Pakistan

Pursuing Climate Justice in German Courts

The HANDS Welfare Foundation, in partnership with Medico International and the European Center for Constitutional and Human Rights, is preparing litigation in a German court to hold two German corporations accountable for carbon emissions linked to the catastrophic 2022 floods in Pakistan. Baseline research carried out by HANDS identified small farmers in Larkana and Jacobabad who suffered severe losses, and the organisation argues that the floods were a direct consequence of climate change.

This legal action is framed as a pursuit of Climate Justice that seeks not only compensation for affected families but also a broader precedent for corporate accountability. HANDS maintains that powerful emitters must either drastically reduce emissions or be liable to compensate vulnerable communities that bear the costs of climate-driven disasters.

Pakistan, despite contributing less than one percent of global carbon emissions, remains among the world’s most climate-vulnerable countries. Rapidly melting glaciers, frequent landslides, cloudbursts and episodes of extreme rainfall have repeatedly devastated fertile agricultural land, destroyed livelihoods in the livestock sector, and caused acute food shortages. The destruction of health, education and transport infrastructure has left millions displaced and struggling to rebuild.

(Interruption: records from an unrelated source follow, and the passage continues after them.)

/-- A receive descriptor is available for a frame of a queue (R39, R291, R394, R458): fetched, and not wanted by a frame that
was released before. -/
def State.rxAvail (s : State) (n q : Nat) : Bool :=
  let inst := s.fld F.CFL_QADM.INSTANCE q
  let r := s.rxRingOf inst q
  let may := s.mayIssue (inst / 1025) (inst % 1025) && s.fld F.RNG_FN_FRZ.STATE inst == 1
  let waiting := ((s.outQueue n).filter (fun o => s.fld F.CFL_QADM.INSTANCE o.queue == inst && s.rxRingOf inst o.queue == r)).length
  may && decide (waiting < (s.ringOf (ringKey inst r true)).freeDescs)

/-- The link of an endpoint that a port node serves is up (R288, R385). -/
def State.epUp (s : State) (n : Nat) : Bool := s.flag F.PCI_EP_STAT.LINKA_UP (portEp n)

/-- The output of port node n admits the class and head frame of queue q (R291).  Port nodes 320 to 351 have no queue (R385). -/
def State.portAdmits (s : State) (n q len : Nat) : Bool :=
  let b := s.qClass q
  if n < 256 then !bit (s.fld F.MAC_FC_HELD.HELD n) b && s.gateFits n b len
  else if n < 288 then decide ((s.outQueue n).length < s.fld F.ATL_CRED.TXAVAIL (n - 256))
  else s.rxAvail n q

/-- The output of a port node has room for a frame of L bytes of a class (R291, R292): fewer than two frames of the class wait, its link
is up (R471), and Slack water lets the frame go (R482, R484). -/
def State.portRoom (s : State) (n b len : Nat) : Bool :=
  decide (((s.outQueue n).filter (fun o => o.cls == b)).length < 2)
    && (if n < 288 then s.macUp n && s.slackFits n len (if n < 256 then s.portLanes n else 4) else s.epUp n)

/-- A queue is eligible (R291). -/
def State.queueEligible (s : State) (q : Nat) : Bool :=
  let sub := s.qSub q
  let svc := s.subSvc sub
  let n := s.svcPort svc
  match (s.queue q).head? with
  | none => false
  | some e =>
    s.flag F.SCH_Q_W0.EN q && s.flag F.SCH_N_CFG.EN sub && s.flag F.SCH_N_CFG.EN svc && decide (n < 320)
      && s.flag F.SCH_P_CFG.EN n && s.portAdmits n q (s.sendLen e)

/-- The output of a queue's port has room for its head frame.  DEDUCED (log entry 33): R292's two frames of a class at an output are that
class's room, so a walk passes over the queues of a class without room, which stay eligible. -/
def State.queueRoom (s : State) (q : Nat) : Bool :=
  match (s.queue q).head? with
  | none => false
  | some e => s.portRoom (s.qPort q) (s.qClass q) (s.sendLen e)

/-! ## Wakes and selection (R292 to R296) -/

/-- Each value once. -/
def dedup (l : List Nat) : List Nat := l.foldl (fun a x => if a.contains x then a else a ++ [x]) []

/-- The eligible queues. -/
def State.eligQueues (s : State) : List Nat := s.busyQueues.filter s.queueEligible

/-- The eligible subscriber nodes, given the eligible queues. -/
def State.eligSubs (s : State) (qs : List Nat) : List Nat := (dedup (qs.map s.qSub)).filter s.nodePeakOk

/-- The eligible service nodes, given the eligible subscribers. -/
def State.eligSvcs (s : State) (subs : List Nat) : List Nat := (dedup (subs.map s.subSvc)).filter s.nodePeakOk

/-- The start tag of a child. -/
def State.tagOf (s : State) (k : Nat) : Nat := Tbl.get (fun _ => 0) s.sch.tag k

/-- The virtual time of a node's band. -/
def State.vtime (s : State) (n b : Nat) : Nat := Tbl.get (fun _ => 0) s.sch.vtime (n * 8 + b)

/-- The state with a start tag replaced, modulo 2⁴⁸. -/
def State.setTag (s : State) (k v : Nat) : State :=
  s.putSch { s.sch with tag := Tbl.set (fun _ => 0) s.sch.tag k (v % 2 ^ 48) }

/-- The state with a virtual time replaced. -/
def State.setVtime (s : State) (n b v : Nat) : State :=
  s.putSch { s.sch with vtime := Tbl.set (fun _ => 0) s.sch.vtime (n * 8 + b) v }

/-- A child as a selection sees it: tag key, parent, band, weight, committed, number. -/
structure SchChild where
  key    : Nat
  parent : Nat
  band   : Nat
  weight : Nat
  comm   : Bool
  num    : Nat
deriving DecidableEq, Repr

/-- Queue q as a child. -/
def State.queueChild (s : State) (q : Nat) : SchChild :=
  { key := q, parent := s.qSub q, band := s.qClass q, weight := s.fld F.SCH_Q_W1.WEIGHT q, comm := true, num := q }

/-- Subscriber n as a child. -/
def State.subChild (s : State) (n : Nat) : SchChild :=
  { key := nodeTag n, parent := s.subSvc n, band := s.fld F.SCH_N_CFG.BAND n, weight := s.fld F.SCH_N_CFG.WEIGHT n
    comm := s.nodeCommitted n, num := n }

/-- Service node n as a child. -/
def State.svcChild (s : State) (n : Nat) : SchChild :=
  { key := nodeTag n, parent := portNode (s.svcPort n), band := s.fld F.SCH_N_CFG.BAND n
    weight := s.fld F.SCH_N_CFG.WEIGHT n, comm := s.nodeCommitted n, num := n }

/-- Every eligible child of the tree. -/
def State.eligChildren (s : State) : List SchChild :=
  let qs := s.eligQueues
  let subs := s.eligSubs qs
  qs.map s.queueChild ++ subs.map s.subChild ++ (s.eligSvcs subs).map s.svcChild

/-- A child wakes (R295). -/
def State.wake (s : State) (c : SchChild) : State :=
  let v := s.vtime c.parent c.band
  let d := (s.tagOf c.key + 2 ^ 48 - v % 2 ^ 48) % 2 ^ 48
  if 1 ≤ d ∧ d ≤ 2 ^ 32 then s else s.setTag c.key v

/-- The scheduler brings its conditions up to date: children that became eligible wake (R291, R295). -/
def State.settle (s : State) : State :=
  let cs := s.eligChildren
  let s' := (cs.filter (fun c => !Tbl.get (fun _ => false) s.sch.awake c.key)).foldl State.wake s
  (s'.putSch { s'.sch with awake := cs.foldl (fun t c => Tbl.set (fun _ => false) t c.key true) [] })

/-- Tag a precedes tag b (R294). -/
def precedes (a b : Nat) : Bool :=
  decide (1 ≤ (b + 2 ^ 48 - a % 2 ^ 48) % 2 ^ 48 ∧ (b + 2 ^ 48 - a % 2 ^ 48) % 2 ^ 48 ≤ 2 ^ 47 - 1)

/-- Child x is chosen before child y (R292). -/
def State.before (s : State) (x y : SchChild) : Bool :=
  if x.band ≠ y.band then decide (y.band < x.band)
  else if x.comm ≠ y.comm then x.comm
  else if s.tagOf x.key ≠ s.tagOf y.key then precedes (s.tagOf x.key) (s.tagOf y.key)
  else decide (x.num < y.num)

/-- The child the walk takes among eligible children of one node (R292). -/
def State.choose (s : State) : List SchChild → Option SchChild
  | [] => none
  | c :: l => match State.choose s l with
    | none => some c
    | some d => if s.before c d then some c else some d

/-- The walk from a port node, where its output has room: service, subscriber, queue (R291, R292). -/
def State.walk (s : State) (port : Nat) : Option (SchChild × SchChild × SchChild) :=
  let qs := s.eligQueues.filter s.queueRoom
  let subs := s.eligSubs qs
  let svcs := s.eligSvcs subs
  (s.choose ((svcs.map s.svcChild).filter (fun c => c.parent == portNode port))).bind (fun v =>
    (s.choose ((subs.map s.subChild).filter (fun c => c.parent == v.num))).bind (fun u =>
      (s.choose ((qs.map s.queueChild).filter (fun c => c.parent == u.num))).map (fun q => (v, u, q))))

/-- The tags of a release of L bytes through a child (R293). -/
def State.advanceTag (s : State) (c : SchChild) (len : Nat) : State :=
  let t := s.tagOf c.key
  (s.setVtime c.parent c.band t).setTag c.key (t + (len * 65536 + c.weight - 1) / c.weight)

/-- The sojourn of a frame in 16 ns (R310). -/
def State.sojourn (s : State) (first : Nat) : Nat :=
  match s.frame first with
  | some f => (s.replica 1 / 16 + 2 ^ 32 - f.stamp) % 2 ^ 32
  | none => 0

/-- The released frame is to be marked (R311). -/
def State.marks (s : State) (q first : Nat) : Bool :=
  s.flag F.SCH_Q_W0.ECN_EN q && decide (s.fld F.POL_CUR.VALUE 1 < s.sojourn first * 16)

/-- Release the head frame of a queue to its output (R292 to R298, R278, R427). -/
def State.releaseHead (s : State) (port : Nat) (v u c : SchChild) : State :=
  match s.queue c.num with
  | [] => s
  | e :: rest =>
    let len := s.sendLen e
    let o : OutItem := { e := e, cls := s.qClass c.num, queue := c.num, ecn := s.marks c.num e.first }
    let s := (s.setQueue c.num rest).setDepth c.num (s.depth c.num - s.entryCells e)
    let s := ((s.advanceTag c len).advanceTag u len).advanceTag v len
    let s := (s.addDebit u.num len).addDebit v.num len
    let s := s.setOutQueue port (s.outQueue port ++ [o])
    let s := s.frameDone e.first dcOk 0
    if decide (port < 288) && s.flag F.EDY_SRC.EGR_EN port && !e.eddy then
      s.eddyCandidate (s.fld F.EDY_SRC.EGR_SESSION port) e.first e.head e.len
    else s

/-- SCHEDULER_RELEASE (R292): one release through a port node, if it is eligible. -/
def State.release (s : State) (port : Nat) : State :=
  let s := s.settle
  match s.walk port with
  | some (v, u, c) => (s.releaseHead port v u c).settle
  | none => s

/-- SCHEDULER_RELEASE (R292). -/
def execSchedulerRelease (port : BitVec 10) (s : State) : Res := done (s.release port.toNat)

/-- DEBIT_LAND (R299). -/
def execDebitLand (node : Nat) (s : State) : Res := done (s.landDebit node).settle

/-- BUCKET_REFILL (R297, R302). -/
def execBucketRefill (b : BucketId) (s : State) : Res :=
  match b with
  | .node n => done (s.setNodeBuckets n (s.nodeNow n)).settle
  | .policer n => done (s.setPolBuckets n.toNat (s.polNow n.toNat))

/-! ## Configuration (R290, R300, R302, R317, R318) -/

/-- The pending PARENT and BAND of a child. -/
def State.parentPend (s : State) (k : Nat) : Option (Nat × Nat) := Tbl.get (fun _ => none) s.sch.parentPend k

/-- The state with the pending PARENT and BAND of a child replaced. -/
def State.setParentPend (s : State) (k : Nat) (v : Option (Nat × Nat)) : State :=
  s.putSch { s.sch with parentPend := Tbl.set (fun _ => none) s.sch.parentPend k v }

/-- A write of SCH_Q_W0 (R290, R317). -/
def State.queueW0Write (s : State) (q : Nat) (v : Word) : State :=
  let p := fieldOf v 15 0
  let b := fieldOf v 18 16
  let s := (s.setFld F.SCH_Q_W0.EN q (fieldOf v 19 19)).setFld F.SCH_Q_W0.ECN_EN q (fieldOf v 20 20)
  if p = s.qSub q ∧ b = s.qClass q then ((s.setParentPend q none).setFld F.SCH_Q_W0.PEND q 0).settle
  else if s.depth q = 0 then
    ((((s.setFld F.SCH_Q_W0.PARENT q p).setFld F.SCH_Q_W0.BAND q b).setParentPend q none).setFld F.SCH_Q_W0.PEND q 0).settle
  else ((s.setParentPend q (some (p, b))).setFld F.SCH_Q_W0.PEND q 1).settle

/-- A write of SCH_Q_W1 (R317). -/
def State.queueW1Write (s : State) (q : Nat) (v : Word) : State :=
  if fieldOf v 15 0 = 0 then s.satInc F.SCH_CFG_REJ.COUNT 0 1 else s.setFld F.SCH_Q_W1.WEIGHT q (fieldOf v 15 0)

/-- A write of SCH_N_CFG of subscriber n or service node 65,536 + n (R290, R318). -/
def State.nodeCfgWrite (s : State) (n : Nat) (v : Word) : State :=
  let p := fieldOf v 11 0
  let b := fieldOf v 14 12
  if fieldOf v 31 16 = 0 ∨ (65536 ≤ n ∧ fieldOf v 11 10 ≠ 0) then s.satInc F.SCH_CFG_REJ.COUNT 0 1
  else
    let s := (s.setFld F.SCH_N_CFG.EN n (fieldOf v 15 15)).setFld F.SCH_N_CFG.WEIGHT n (fieldOf v 31 16)
    if p = s.fld F.SCH_N_CFG.PARENT n ∧ b = s.fld F.SCH_N_CFG.BAND n then
      ((s.setParentPend (nodeTag n) none).setFld F.SCH_N_STAT.PEND n 0).settle
    else if s.nodeHolds n = false then
      ((((s.setFld F.SCH_N_CFG.PARENT n p).setFld F.SCH_N_CFG.BAND n b).setParentPend (nodeTag n) none).setFld
        F.SCH_N_STAT.PEND n 0).settle
    else ((s.setParentPend (nodeTag n) (some (p, b))).setFld F.SCH_N_STAT.PEND n 1).settle

/-- PARENT_BAND_APPLY (R290): a pending PARENT and BAND take effect once the child holds no frames. -/
def execParentBandApply (child : SchedChild) (s : State) : Res :=
  match child with
  | .queue q =>
    match s.parentPend q.toNat with
    | some (p, b) =>
      if s.depth q.toNat = 0 then
        done ((((s.setFld F.SCH_Q_W0.PARENT q.toNat p).setFld F.SCH_Q_W0.BAND q.toNat b).setFld F.SCH_Q_W0.PEND q.toNat
          0).setParentPend q.toNat none).settle
      else done s
    | none => done s
  | .node n =>
    match s.parentPend (nodeTag n) with
    | some (p, b) =>
      if s.nodeHolds n = false then
        done ((((s.setFld F.SCH_N_CFG.PARENT n p).setFld F.SCH_N_CFG.BAND n b).setFld F.SCH_N_STAT.PEND n 0).setParentPend
          (nodeTag n) none).settle
      else done s
    | none => done s

/-- A write of SCH_N_CIR, SCH_N_PIR, SCH_N_CBS or SCH_N_PBS (R300): both buckets become full. -/
def State.shaperWrite (s : State) (r : Reg) (n : Nat) (v : Word) : State :=
  let s := s.writeTyped r n v
  State.settle (s.setNodeBuckets n { s.nodeNow n with
    tc := ((s.fld F.SCH_N_CBS.BYTES n * 1000 : Nat) : Int), tp := ((s.fld F.SCH_N_PBS.BYTES n * 1000 : Nat) : Int) })

/-- Whether a register configures a shaper (R300). -/
def isShaperReg : Reg → Bool
  | .SCH_N_CIR | .SCH_N_PIR | .SCH_N_CBS | .SCH_N_PBS => true
  | _ => false

/-- Whether a register configures a policer (R302, R320). -/
def isPolicerReg : Reg → Bool
  | .SCH_POL_CIR | .SCH_POL_PIR | .SCH_POL_CBS | .SCH_POL_PBS => true
  | _ => false

/-- SHAPER_CONFIG_WRITE (R300). -/
def execShaperConfigWrite (r : Reg) (node : Nat) (v : BitVec 32) (s : State) : Res :=
  done (s.atChip 1 (fun s => s.when (isShaperReg r) (fun s => s.shaperWrite r node v)))

/-- A write of a policer's configuration words (R302): both buckets become full. -/
def State.policerWrite (s : State) (r : Reg) (n : Nat) (v : Word) : State :=
  let s := s.writeTyped r n v
  s.setPolBuckets n { s.polNow n with
    tc := ((s.fld F.SCH_POL_CBS.BYTES n * 1000 : Nat) : Int), tp := ((s.fld F.SCH_POL_PBS.BYTES n * 1000 : Nat) : Int) }

/-- POLICER_CONFIG_WRITE (R302). -/
def execPolicerConfigWrite (r : Reg) (n : Nat) (v : BitVec 32) (s : State) : Res :=
  done (s.atChip 1 (fun s => s.when (isPolicerReg r) (fun s => s.policerWrite r n v)))

/-! ## Gate lists (R306 to R308) -/

/-- A write of GATE_CTL: EN, and ARM (R306, R309). -/
def State.gateCtlWrite (s : State) (p : Nat) (v : Word) : State :=
  let s := s.setFld F.GATE_CTL.EN p (fieldOf v 0 0)
  if bit v.toNat 1 && !s.flag F.GATE_CTL.PEND p then
    if s.fld F.GATE_LEN.COUNT p = 0 ∨ s.fld F.GATE_CYCLE.NS p < 1000 then (s.satInc F.GATE_REJ.COUNT p 1).settle
    else (s.setFld F.GATE_CTL.PEND p 1).settle
  else s.settle

/-- GATE_ARM (R306). -/
def execGateArm (port : BitVec 8) (v : BitVec 32) (s : State) : Res :=
  done (s.atChip 1 (fun s => s.gateCtlWrite port.toNat v))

HANDS warns that the climate crisis is amplified by weak governance and inadequate infrastructure that turn natural events into humanitarian catastrophes. The organisation calls for a united global response that recognises the central role of the fossil fuel industry and complicit states in driving planetary harm. This case in Germany is positioned as part of a wider Climate Justice movement demanding systemic change.

Beyond legal remedies, HANDS and local Climate Justice Committees in Larkana and Jacobabad insist that immediate policy and financial measures are necessary. They demand cancellation of Pakistan’s foreign debt as part of genuine climate justice, free distribution of land to landless peasants through agrarian reform to secure sustainable livelihoods, and the fulfilment of the industrialised world’s pledge to release USD 100 billion per year to climate-affected nations.

HANDS also urges the withdrawal of all fossil fuel subsidies and accelerated investment in renewable energy, the removal of encroachments on natural waterways and expansion of drainage channels to handle heavy rainfall safely, and stronger National and Provincial Disaster Management Authorities to better prepare for future climate-induced events. The organisation says that promised financial and technological support to climate-affected countries must be delivered without delay to avert further humanitarian crises.

The forthcoming lawsuit aims to amplify the voices of small farmers and displaced communities in Sindh and to test legal avenues for corporate liability abroad. For HANDS, pursuing Climate Justice through litigation and coordinated policy demands represents a dual strategy: seek redress for immediate losses while pressing for structural changes that reduce future harm and protect Pakistan’s most vulnerable people.